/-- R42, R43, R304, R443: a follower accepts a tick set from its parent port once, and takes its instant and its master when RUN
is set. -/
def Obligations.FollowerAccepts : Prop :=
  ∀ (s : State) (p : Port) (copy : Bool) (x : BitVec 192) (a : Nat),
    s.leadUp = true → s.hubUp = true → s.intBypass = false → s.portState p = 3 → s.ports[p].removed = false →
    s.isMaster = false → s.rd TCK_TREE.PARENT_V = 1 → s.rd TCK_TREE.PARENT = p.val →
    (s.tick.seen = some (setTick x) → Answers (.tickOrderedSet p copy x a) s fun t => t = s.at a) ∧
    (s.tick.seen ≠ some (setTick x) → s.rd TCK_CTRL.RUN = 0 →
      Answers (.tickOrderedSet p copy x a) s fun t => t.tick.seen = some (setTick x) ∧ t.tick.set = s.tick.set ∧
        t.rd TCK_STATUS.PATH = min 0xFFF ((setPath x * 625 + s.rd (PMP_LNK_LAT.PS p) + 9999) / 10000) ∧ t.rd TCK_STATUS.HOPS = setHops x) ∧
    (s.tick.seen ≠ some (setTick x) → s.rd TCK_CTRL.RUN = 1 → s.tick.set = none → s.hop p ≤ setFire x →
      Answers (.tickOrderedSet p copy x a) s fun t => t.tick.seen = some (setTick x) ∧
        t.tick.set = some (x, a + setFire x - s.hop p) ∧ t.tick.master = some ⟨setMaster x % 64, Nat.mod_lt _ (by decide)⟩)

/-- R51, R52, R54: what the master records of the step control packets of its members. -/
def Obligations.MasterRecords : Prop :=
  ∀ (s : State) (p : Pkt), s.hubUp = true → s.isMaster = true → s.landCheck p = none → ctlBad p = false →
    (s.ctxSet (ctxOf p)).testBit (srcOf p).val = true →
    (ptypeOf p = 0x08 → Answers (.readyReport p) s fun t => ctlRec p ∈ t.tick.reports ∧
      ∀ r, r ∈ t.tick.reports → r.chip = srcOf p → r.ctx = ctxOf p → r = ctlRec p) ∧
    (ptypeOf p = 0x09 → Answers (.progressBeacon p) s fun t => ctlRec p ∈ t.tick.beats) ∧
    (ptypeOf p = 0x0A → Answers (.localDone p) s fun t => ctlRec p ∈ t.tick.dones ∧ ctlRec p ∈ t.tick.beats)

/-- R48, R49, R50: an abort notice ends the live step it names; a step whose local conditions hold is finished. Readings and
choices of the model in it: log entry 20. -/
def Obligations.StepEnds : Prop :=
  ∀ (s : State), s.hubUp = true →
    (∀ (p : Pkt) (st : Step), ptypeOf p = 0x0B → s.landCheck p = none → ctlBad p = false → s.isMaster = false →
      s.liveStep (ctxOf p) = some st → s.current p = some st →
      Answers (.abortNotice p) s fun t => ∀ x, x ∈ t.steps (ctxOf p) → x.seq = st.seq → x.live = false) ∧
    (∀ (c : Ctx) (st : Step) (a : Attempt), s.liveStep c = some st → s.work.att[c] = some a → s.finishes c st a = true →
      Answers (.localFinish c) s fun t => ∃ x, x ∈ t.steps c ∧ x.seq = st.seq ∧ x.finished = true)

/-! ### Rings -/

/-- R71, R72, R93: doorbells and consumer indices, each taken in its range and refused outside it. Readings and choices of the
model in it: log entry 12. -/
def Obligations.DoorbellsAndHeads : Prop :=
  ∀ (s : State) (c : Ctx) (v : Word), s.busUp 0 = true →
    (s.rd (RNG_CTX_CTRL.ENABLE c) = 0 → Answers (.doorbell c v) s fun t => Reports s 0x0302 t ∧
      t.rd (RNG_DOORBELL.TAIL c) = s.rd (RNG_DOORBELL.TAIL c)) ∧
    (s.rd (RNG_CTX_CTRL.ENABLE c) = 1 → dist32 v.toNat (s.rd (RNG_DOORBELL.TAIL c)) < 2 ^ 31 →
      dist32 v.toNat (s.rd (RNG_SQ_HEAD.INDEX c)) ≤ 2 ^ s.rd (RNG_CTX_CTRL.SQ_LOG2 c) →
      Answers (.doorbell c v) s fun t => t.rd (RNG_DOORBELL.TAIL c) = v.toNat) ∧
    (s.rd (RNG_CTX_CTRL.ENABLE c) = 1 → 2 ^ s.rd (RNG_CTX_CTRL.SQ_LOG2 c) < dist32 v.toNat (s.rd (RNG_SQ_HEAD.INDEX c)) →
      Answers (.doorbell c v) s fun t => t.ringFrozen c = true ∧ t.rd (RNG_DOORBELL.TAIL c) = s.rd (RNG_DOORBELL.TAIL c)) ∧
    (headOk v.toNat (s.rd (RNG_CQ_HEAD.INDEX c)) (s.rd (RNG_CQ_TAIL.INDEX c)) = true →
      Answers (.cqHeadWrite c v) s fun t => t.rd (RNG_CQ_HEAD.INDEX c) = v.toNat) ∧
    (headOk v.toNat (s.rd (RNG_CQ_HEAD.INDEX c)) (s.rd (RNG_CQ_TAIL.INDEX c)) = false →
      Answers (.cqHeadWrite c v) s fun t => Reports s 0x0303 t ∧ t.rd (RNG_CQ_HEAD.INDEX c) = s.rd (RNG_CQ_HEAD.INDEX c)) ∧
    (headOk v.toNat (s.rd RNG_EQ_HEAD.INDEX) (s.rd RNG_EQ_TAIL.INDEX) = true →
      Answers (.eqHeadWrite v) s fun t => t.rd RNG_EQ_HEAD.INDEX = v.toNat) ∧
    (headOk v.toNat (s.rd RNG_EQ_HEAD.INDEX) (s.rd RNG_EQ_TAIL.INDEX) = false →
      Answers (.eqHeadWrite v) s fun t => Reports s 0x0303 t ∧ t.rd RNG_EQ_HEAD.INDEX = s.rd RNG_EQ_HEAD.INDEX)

### ACTIVITY
Scan the data for the word "srcOf" and copy every line where it shows up.

### SOLVED PROBLEM
    (s.ctxSet (ctxOf p)).testBit (srcOf p).val = true →
      ∀ r, r ∈ t.tick.reports → r.chip = srcOf p → r.ctx = ctxOf p → r = ctlRec p) ∧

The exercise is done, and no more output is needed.